Exercise requirements. Pull every line with "waits" from the entries below.

Task material.
/-- Settles O38: the command leaves those handed over, and no earlier one of its port waits, so its stamped
generation is judged before its fields. -/
theorem staleEngineSignalsAreDropped : Obligations.StaleEngineSignalsAreDropped := by
  refine ⟨?stale, fun s p n cmd _ => signalBeat_inbound s p n cmd, fun s p q => ⟨rfl, rfl, rfl⟩⟩
  case stale =>
    intro s c p ctx gen cmd w hs hc hf hsrc hw hv hg
    have hl : w.src ≠ .hostDma := by simp [hsrc]
    have hdrop : (s.withoutInbound w).localCommand w = (s.withoutInbound w).bump K.signalsStaleDropped :=
      localCommand_of_stale hsrc (by simpa using hv) (by simpa using hg)
    exact (completes_signalOrArrive hs hc).eq ((fromSource_of_accepted hf hl hw).trans hdrop)

end Sys2Proof.Machine

/-! The dictionary window: its GO write, the writes that it discards, and the service of its request (R454, R455). -/
namespace Sys2Proof.Machine

section Window
variable {s : State}

theorem windowGo_of_idle (h : s.win.inProgress = false) :
    s.windowGo = s.modWin fun w => { w with
      done := false, inProgress := true, collision := false, ahead := s.mgmt.waiting.length, goAt := s.clk.units } := by
  simp [State.windowGo, h]

theorem windowGo_of_inProgress (h : s.win.inProgress = true) : s.windowGo = s.collide := by
  simp [State.windowGo, h]

/-- A write that touches GO, REQUEST or REQUEST_VALUE while a request is in progress is discarded whole (R455). -/
theorem windowWrite_of_inProgress {off : Nat} {bytes : List Byte} (h : s.win.inProgress = true)
    (ht : touches off bytes.length 0x20 0x28 = true ∨ touches off bytes.length 0 0x10 = true
      ∨ touches off bytes.length 0x1000 0x2000 = true) :
    s.windowWrite off bytes = s.collide := by
  have hg : (touches off bytes.length 0x20 0x28 || touches off bytes.length 0 0x10
      || touches off bytes.length 0x1000 0x2000) = true := by
    simpa only [Bool.or_eq_true, or_assoc] using ht
  simp only [State.windowWrite, h, hg, if_true]

/-- What a naturally aligned access touches stays within its 64-byte word (R504). -/
theorem aligned_within_word {addr size : Nat} (hs : size ≤ 6) (ha : addr % 2 ^ size = 0) :
    addr % 64 + 2 ^ size ≤ 64 := by
  have hd : 2 ^ size ∣ 64 := pow_dvd_pow 2 hs
  have hm : addr % 64 ≡ 64 [MOD 2 ^ size] :=
    ((Nat.dvd_mod_iff hd).mpr (Nat.dvd_of_mod_eq_zero ha)).modEq_zero_nat.trans hd.modEq_zero_nat.symm
  exact hm.add_le_of_lt (Nat.mod_lt addr (by decide))

/-- The natural lanes of an aligned write carry as many bytes as its size names (R504). -/
theorem length_lanes {addr size : Nat} (v : Nat) (hs : size ≤ 6) (ha : addr % 2 ^ size = 0) :
    (((leBytes 64 v).drop (addr % 64)).take (2 ^ size)).length = 2 ^ size := by
  have := aligned_within_word hs ha
  simp only [List.length_take, List.length_drop, length_leBytes]
  omega

/-- An aligned control-port write of an allowed size is answered after its write (R504). -/
theorem controlRequestEff_write {addr size : Nat} (data : Block) (hr : addr < 2 ^ 20) (hs : size ≤ 6)
    (ha : addr % 2 ^ size = 0) :
    controlRequestEff true addr size data s = (s.controlWrite addr size data).emit (.controlResponse 0) := by
  have hok : ¬ (addr ≥ 2 ^ 20 ∨ size > 6 ∨ addr % 2 ^ size ≠ 0) := by omega
  simp only [controlRequestEff, if_neg hok, if_true]

/-- The dictionary window takes a control request in every power state (R24, R439). -/
theorem completes_controlRequest_window {write : Bool} {addr size : Nat} {data : BitVec 512} (hs : s.Managed)
    (hw : addr < 2 ^ 16) :
    Completes (.controlRequest write addr size data) s (controlRequestEff write addr size data s) := by
  have hn : ¬ (s.off = true ∧ addr ≥ 0x10000) := fun h => by omega
  exact (completes_mgmt hs fun x _ => exec_controlRequest write addr size data x).eq (if_neg hn)

/-- An aligned write that touches GO, REQUEST or REQUEST_VALUE while a request is in progress does nothing but collide
(R455). -/
theorem controlWrite_of_inProgress {addr size : Nat} (data : Block) (h : s.win.inProgress = true)
    (hw : addr < 2 ^ 16) (hs : size ≤ 6) (ha : addr % 2 ^ size = 0)
    (ht : touches addr (2 ^ size) 0x20 0x28 = true ∨ touches addr (2 ^ size) 0 0x10 = true
      ∨ touches addr (2 ^ size) 0x1000 0x2000 = true) :
    s.controlWrite addr size data = s.collide := by
  have hl := length_lanes data.toNat hs ha
  have hwin : addr < 0x10000 := hw
  simp only [State.controlWrite, if_pos hwin]
  exact windowWrite_of_inProgress h (by simpa only [hl] using ht)

/-- The window's request is the only one that waits, so it is served next, whether or not it reads alarm latches. -/
theorem dictRequestCompleteEff_window (h : s.win.inProgress = true) (hm : s.mgmt.waiting = []) :
    dictRequestCompleteEff s = s.serveWindow := by
  have hl : s.waitingRequests = [(none, s.win.request)] := by simp [State.waitingRequests, h, hm]
  cases ha : readsAlarms s.win.request <;> simp [dictRequestCompleteEff, hl, ha]

end Window

/-! What the window shows once its request is served (R454, R455). -/

@[simp] theorem serveWindow_inProgress (s : State) : s.serveWindow.win.inProgress = false := rfl
@[simp] theorem serveWindow_done (s : State) : s.serveWindow.win.done = true := rfl
@[simp] theorem serveWindow_doneSeq (s : State) : s.serveWindow.win.doneSeq = bits s.win.request 112 8 := rfl
@[simp] theorem serveWindow_rspValue (s : State) : s.serveWindow.win.rspValue = s.serveWindow.dict.lastValue := rfl
@[simp] theorem serveWindow_response (s : State) : s.serveWindow.win.response =
    responseHeader s.win.request s.serveWindow.dict.lastResult s.serveWindow.dict.lastValue.length := rfl

/-- Settles O10, by what GO, a colliding write and the service of the window's request do to the window. -/
theorem windowRequests : Obligations.WindowRequests := by
  refine ⟨fun s hs => ⟨fun hi => ?go, fun hi => ?goAgain⟩, ?collides, fun s hs hi hm => ?served⟩
  case go =>
    refine (completes_mgmt hs fun x _ => exec_windowGo x).eq ?_
    simp [windowGoEff, windowGo_of_idle hi, State.emit, State.modWin, hs.1]
  case goAgain =>
    refine (completes_mgmt hs fun x _ => exec_windowGo x).eq ?_
    rw [windowGoEff, windowGo_of_inProgress hi]
    rfl
  case collides =>
    intro s addr size data hs hi hw hsize ha touched ht t
    have hc : s.controlWrite addr size data = s.collide :=
      controlWrite_of_inProgress data hi hw hsize ha (by simpa [touches, touched] using ht)
    refine (completes_controlRequest_window hs hw).eq ?_
    rw [controlRequestEff_write data (by omega) hsize ha, hc]
    rfl
  case served =>
    have hserves : Completes .dictRequestComplete s s.serveWindow :=
      (completes_mgmt hs fun x _ => exec_dictRequestComplete x).eq (dictRequestCompleteEff_window hi hm)
    exact ⟨s.serveWindow, hserves, serveWindow_inProgress s, serveWindow_done s, serveWindow_doneSeq s,
      serveWindow_rspValue s, serveWindow_response s⟩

Expected output.
/-- Settles O38: the command leaves those handed over, and no earlier one of its port waits, so its stamped
/-- The window's request is the only one that waits, so it is served next, whether or not it reads alarm latches. -/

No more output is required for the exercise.